Нехорошо, вы правы, считать себя лучше других из-за этого, не нами созданного сокровища, но это так естественно для грешного человека.
Соня выдохлась, замолчала и принялась снова водить шваброй под кроватью Федосеевой. Та, однако, не угомонилась. Более того, ее явно удовлетворила проведенная разведка боем.
- Ну ладно, господа-хранители, насчет духов - паразитов души, это, во всяком случае, нетривиально. А верите ли вы в существование эльфов?
- Для нашего Тридесятого государства всякие там эльфы и гномы - это норма жизни, - без всякого интереса ответила Соня, понимая, что нужно встать со стула и закончить мытье палаты. - Тут на днях наш заведующий зашел в мужскую палату и грозно спросил, где это больной ухитрился достать выпивку, чтобы так надраться. А тот ему ответил, что гномики из леса принесли. "Как полезли из окна, такие бородатые, да с бутылками". Он, будто бы, не мог отказаться, чтобы их не обидеть.
- Вы бы еще припомнили, как бабушка в коридоре уверяла своего врача, что к ней прилетели инопланетяне и вставили ей зубы. Я не видела, но зубы у нее, наверное, и вправду появились, потому что лечащий врач с большим энтузиазмом сказал, чтобы, когда они в следующий раз прилетят, она срочно ему сообщила. А одна ваша, при этом, сардонически рассмеявшись, заявила, что "вот повезло-то бабке. Обрыдаешься!"
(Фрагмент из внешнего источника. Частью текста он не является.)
-- ==== Sys2Proof/Machine/Custody.lean ====
section
/-! DEFINITION. Commits and the tally units, snapshot entries, the global snapshot, host streams and the alarm queue
(01 R18-R20, 02 R35-R47, 09 R301-R330, R557, R558). -/

namespace Sys2Proof.Machine

/-! ### The extension of a STAMP (R290, R549) -/

/-- The full value of a 32-bit STAMP or WPOS near a reference, as a signed number. -/
def extend (s32 r : Nat) : Int :=
  let e : Int := (r / 2 ^ 32 * 2 ^ 32 + s32 % 2 ^ 32 : Nat)
  let d := e - r
  if 2 ^ 31 ≤ d then e - 2 ^ 32 else if d < -(2 ^ 31) then e + 2 ^ 32 else e

/-! ### Alarm queue (R327-R330, R558) -/

def State.alarmsOn (s : State) : Bool := s.rb Reg.alqActl 0 && s.pageEn Page.alq

/-- The alarm store's words in use are those the queue lists; the lowest free one takes a post. -/
def State.freeAlarm (s : State) : Nat :=
  ((List.range 2048).find? (fun i => !s.alarms.any (fun a => a.1 == i))).getD 0

/-- STA.OVR or STA.UNDR of the queue is set, and IRAW.QERR (R328, R329). -/
def State.alarmError (s : State) (b : Nat) : State := (s.setb Reg.alqSta b true).raise Page.alq 2

/-- RESV is 0-1,024: a larger value counts as 1,024 (R9, R328). -/
def State.alarmResv (s : State) : Nat := min 1024 (s.rf Reg.alqActl 1 11)

/-- A post enters the queue: whether the queue took it (R327, R328). -/
def State.postAlarm (s : State) (e : BitVec 64) : Bool × State :=
  let prio := natField e.toNat 60 4
  let n := s.alarms.length
  if !s.alarmsOn then (false, s.bump Reg.alqDrop)
  else if 2048 ≤ n || (s.rf Reg.alqActl 12 4 < prio && 2048 - s.alarmResv ≤ n) then
    (false, (s.alarmError 0).bump Reg.alqDrop)
  else
    let i := s.freeAlarm
    let s := { s.writeWord Store.alarm i e with alarms := s.alarms ++ [(i, prio)] }
    let s := s.onlyIf (n == 0) (fun s => (s.raise Page.alq 0).event Page.alq 0)
    (true, s.onlyIf (decide (prio ≤ s.rf Reg.alqActl 16 4)) (fun s => (s.raise Page.alq 1).event Page.alq 1))

/-- A requester posts an entry: it enters the queue with the other posts of the FAB cycle (R327). -/
def State.noteAlarm (s : State) (req : Nat) (e : BitVec 64) (core : Option Nat := none) : State :=
  { s with alarmPosts := s.alarmPosts ++ [{ req := req, entry := e, core := core }] }

/-- A post among those of its FAB cycle, behind those of its requester and of the requesters before it. -/
def insertPost (p : AlarmPost) : List AlarmPost → List AlarmPost
  | [] => [p]
  | q :: qs => if p.req < q.req then p :: q :: qs else q :: insertPost p qs

/-- ALSTA among the device bytes, and a core's ALSTA (R393). -/
abbrev Dev.alsta : Nat := 0x2A
def State.setAlsta (s : State) (k st : Nat) : State := s.onCore k (·.setDev Dev.alsta (BitVec.ofNat 8 st) false)

/-- The posts of the FAB cycle enter the queue in ascending order of requester (R327); a core that posted learns whether its entry did
(R393). -/
def State.landAlarms (s : State) : State :=
  (s.alarmPosts.foldl (fun ps p => insertPost p ps) []).foldl (fun s p =>
    let r := s.postAlarm p.entry
    match p.core with
    | some k => r.2.setAlsta k (if r.1 then 0 else 2)
    | none => r.2) { s with alarmPosts := [] }

/-- The queue's record of the present FAB cycle, begun with its first pop (R329). -/
def State.alarmNow (s : State) : AlarmCyc :=
  if s.alarmCyc.cyc = s.time.fab + 1 then s.alarmCyc else { cyc := s.time.fab + 1, held := !s.alarms.isEmpty }

/-- The queue as pops and PEEKL see it (R329): where it held entries at the start of the FAB cycle none posted in it, else those too. -/
def State.alarmsSeen (s : State) : State :=
  let now := s.alarmNow
  if now.held then { s with alarmCyc := now } else State.landAlarms { s with alarmCyc := now }

/-- The entry a pop takes: the oldest of the lowest-numbered priority held (R327). -/
def State.nextAlarm (s : State) : Option (Nat × Nat) :=
  (List.range 16).findSome? (fun p => s.alarms.find? (fun a => a.2 == p))

/-- A pop (R329): the entry, all ones for a poisoned word. -/
def State.popAlarm (s : State) : BitVec 64 × State :=
  if !s.alarmsOn then (s.lastPop, s.alarmError 1)
  else
    let s := s.alarmsSeen
    match s.nextAlarm with
    | none => (s.lastPop, s.alarmError 1)
    | some a =>
      let r := s.readWord Store.alarm a.1
      let e := r.1.getD (BitVec.allOnes 64)
      (e, { r.2 with alarms := r.2.alarms.erase a, lastPop := e })

/-- The entry the next pop would return, 0 for none (R329). -/
def State.peekAlarm (s : State) : BitVec 64 × State :=
  let s := s.alarmsSeen
  match s.nextAlarm with
  | none => (0, s)
  | some a =>
    let r := s.readWord Store.alarm a.1
    (r.1.getD (BitVec.allOnes 64), r.2)

/-- Entries held of a priority. -/
def State.alarmLevel (s : State) (p : Nat) : Nat := (s.alarms.filter (fun a => a.2 == p)).length

/-- An alarm of a block: priority, point-number field, kind (R330). -/
def alarmEntry (prio point kind : Nat) (stamp : Word) : BitVec 64 :=
  BitVec.ofNat 64 (prio % 16 * 2 ^ 60 + point % 2 ^ 20 * 2 ^ 40 + kind % 256 * 2 ^ 32 + stamp.toNat)

/-- The place of a requester of the register pages in the order of posts: a core before the blocks, the debug port and the host
after them (R327). -/
def postOrder (req : Nat) : Nat := if req < 256 then req else 2 ^ 16 + req

/-- The block of a page posts an alarm stamped now: after the tiles, in ascending page number (R327). -/
def State.blockAlarm (s : State) (page prio point kind : Nat) : State :=
  s.noteAlarm (256 + page) (alarmEntry prio point kind s.stampNow)

/-- A soft reset of ALQ (R558). -/
def State.softResetAlarms (s : State) : State := { s with alarms := [], alarmCyc := {}, alarmPosts := [], lastPop := 0 }

/-! ### Snapshot rings of the tiles (R310-R313) -/

def State.snBase (s : State) (t : Nat) : Nat := s.rf (Reg.tileSnbase t) 3 12
def State.snCnt (s : State) (t : Nat) : Nat := s.rf (Reg.tileSncnt t) 0 5
def State.snWr (s : State) (t : Nat) : Nat := s.rf (Reg.tileSnwr t) 0 5
def State.snRd (s : State) (t : Nat) : Nat := s.rf (Reg.tileSnrd t) 0 5

/-- Word of ring slot `i` of a tile in its data SRAM (R48, R312). -/
def State.entryWord (s : State) (t i : Nat) : Nat := 0x9000 + s.snBase t + 132 * i

/-- A tile event of both cores (R375). -/
def State.tileEvent (s : State) (t b : Nat) : State := (s.coreEvent (2 * t) b).coreEvent (2 * t + 1) b

/-- Field `n` bits at `lo` of a word of the entry at a tile's ring slot is set to `x`. -/
def State.setEntryField (s : State) (t slot i lo n x : Nat) : State :=
  let w := s.entryWord t slot + i
  let d := (s.peekWord (Store.tile t 0) w).toNat
  s.writeWord (Store.tile t 0) w (BitVec.ofNat 64 (d - natField d lo n * 2 ^ lo + x % 2 ^ n * 2 ^ lo))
Это была, кстати, Зоя Васильевна, судя по характерному "обрыдаешься".
Федосеева улыбнулась чуть грустной улыбкой. Зубки у нее были свои, ровные и очень белые.
- Красивая женщина, - невольно еще раз подумала Соня, улыбаясь в ответ.
- У меня к вам просьба. Если вам будет нетрудно, не могли бы вы прочесть эту рукопись. - Тут Федосеева довольно-таки смущенно вытащила из под матраца темно-коричневую тетрадку и протянула ее Соне. - Я надеюсь, вам она покажется интересной. Очень буду вам признательна.
- Хорошо, - неуверенно согласилась сестра милосердия, крайне удивленная таким поворотом событий.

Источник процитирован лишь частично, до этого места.